Discussion in 'Microcontrollers, Programming and IoT' started by pavankukkala, Jul 15, 2016.

  1. pavankukkala

    pavankukkala

    78
    0
    Mar 25, 2014
    Hi,
    I have 1 question guys
    8 bit microcontroller is working 32Mhz Frequency and 32 Bit icrocontroller is working with 8 Mhz frequency,which one is better in real time systems.
     
  2. Harald Kapp

    Harald Kapp Moderator Moderator

    9,226
    1,861
    Nov 17, 2011
    This question can' be answered conclusively. It depends very much on the application and other parameters like:
    • Which peripherals are included?
    • How much memory (Flash, RAM) is included?
    • Last not least: What are you going to do with the controller?
     
  3. pavankukkala

    pavankukkala

    78
    0
    Mar 25, 2014
    Actually this question was asked for me interview today
    I got the point what you are saying
    One more doubt , if the peripherals are same , same amount of flash memory and same task on both the microcontrollers
     
  4. Harald Kapp

    Harald Kapp Moderator Moderator

    9,226
    1,861
    Nov 17, 2011
    It still depends on the application.
    Do you want to blink an LED, do you want to control a washing machine or do you want to build a small media player?
     
  5. Harald Kapp

    Harald Kapp Moderator Moderator

    9,226
    1,861
    Nov 17, 2011
    Also, for doing lots of math with big numbers, a 32 bit µC has advantages as it can handle 32 bit numbers in one inxtruction (cycle) easily whereas an 8 bit µC will need more instructions (and cycles).
     
  6. Amar Dhore

    Amar Dhore

    129
    12
    Dec 2, 2015
    your question is like: A bus that can carry max 8 people with 32 MPH vs a bus that can carry 32 people with 8 MPH, which one is better.

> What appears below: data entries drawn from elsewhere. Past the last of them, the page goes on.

/-- ARENA_COMMIT (R213): COMMITTING, the copies, and OPEN once they are visible. A FATAL reply on a node ends the command
with the arena OPEN as it stood. -/
def execArenaCommit (s : State) : Res :=
  let k := s.ev.who
  .next <| match s.cmd? k 0x0A8 with
    | some v =>
      if gramOpc v ≠ 3 then s
      else runM (do
        let fin ← (match s.myCommit k with
          | none => commitStart k v
          | some (id, a) =>
            if a.ids ≠ [] then (do commitCopy k id a; pure false)
            else do
              settleWrites (s.whoGram k (.issue k)) a.waits
              modify fun s => ({ s with arenas := s.arenas.put id { a with slot := none, waits := [] } }).gramDone k 0
              pure true : M Bool)
        modify fun s =>
          let s := (s.dropFault (.issue k)).dropRequests (.issue k)
          if fin then s.finishCmd k else s)
        (fun sub va s =>
          let s := match s.myCommit k with
            | some (id, a) => { s with arenas := s.arenas.put id { a with slot := none, ids := [], waits := [] } }
            | none => s
          s.cmdFatal k sub va) (fun _ s => s) s
    | none => s

end Sys2Proof.Machine
end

    Even though the 32bit micros are the best in the market but still you will have to chose what is best for your application.

    if 8 bit is running at 32MHz and 32bit is running at 8MHz, I would prefer 32 bit, because of its lower frequency, the power consumption is less and in the backgrounds I will have a less codes.
     
    hevans1944 likes this.
  7. NorthGuy

    NorthGuy

    53
    16
    Mar 24, 2016
    Next time you're asked a question which starts from "What is better", ask "what is your definition of 'better'?"

    There are many considerations when choosing an MCU, and two things which are of the least concerts are "number of bits" and nominal MHz speed. These are marketing things. However, since hiring is done by technically-illiterate HR people, you have little chance to be hired unless you say these things are very important. In real life, the most important thing is periphery - in embedded world you can achieve better performance doing things in parallel, rather than pipelining sequential software threads.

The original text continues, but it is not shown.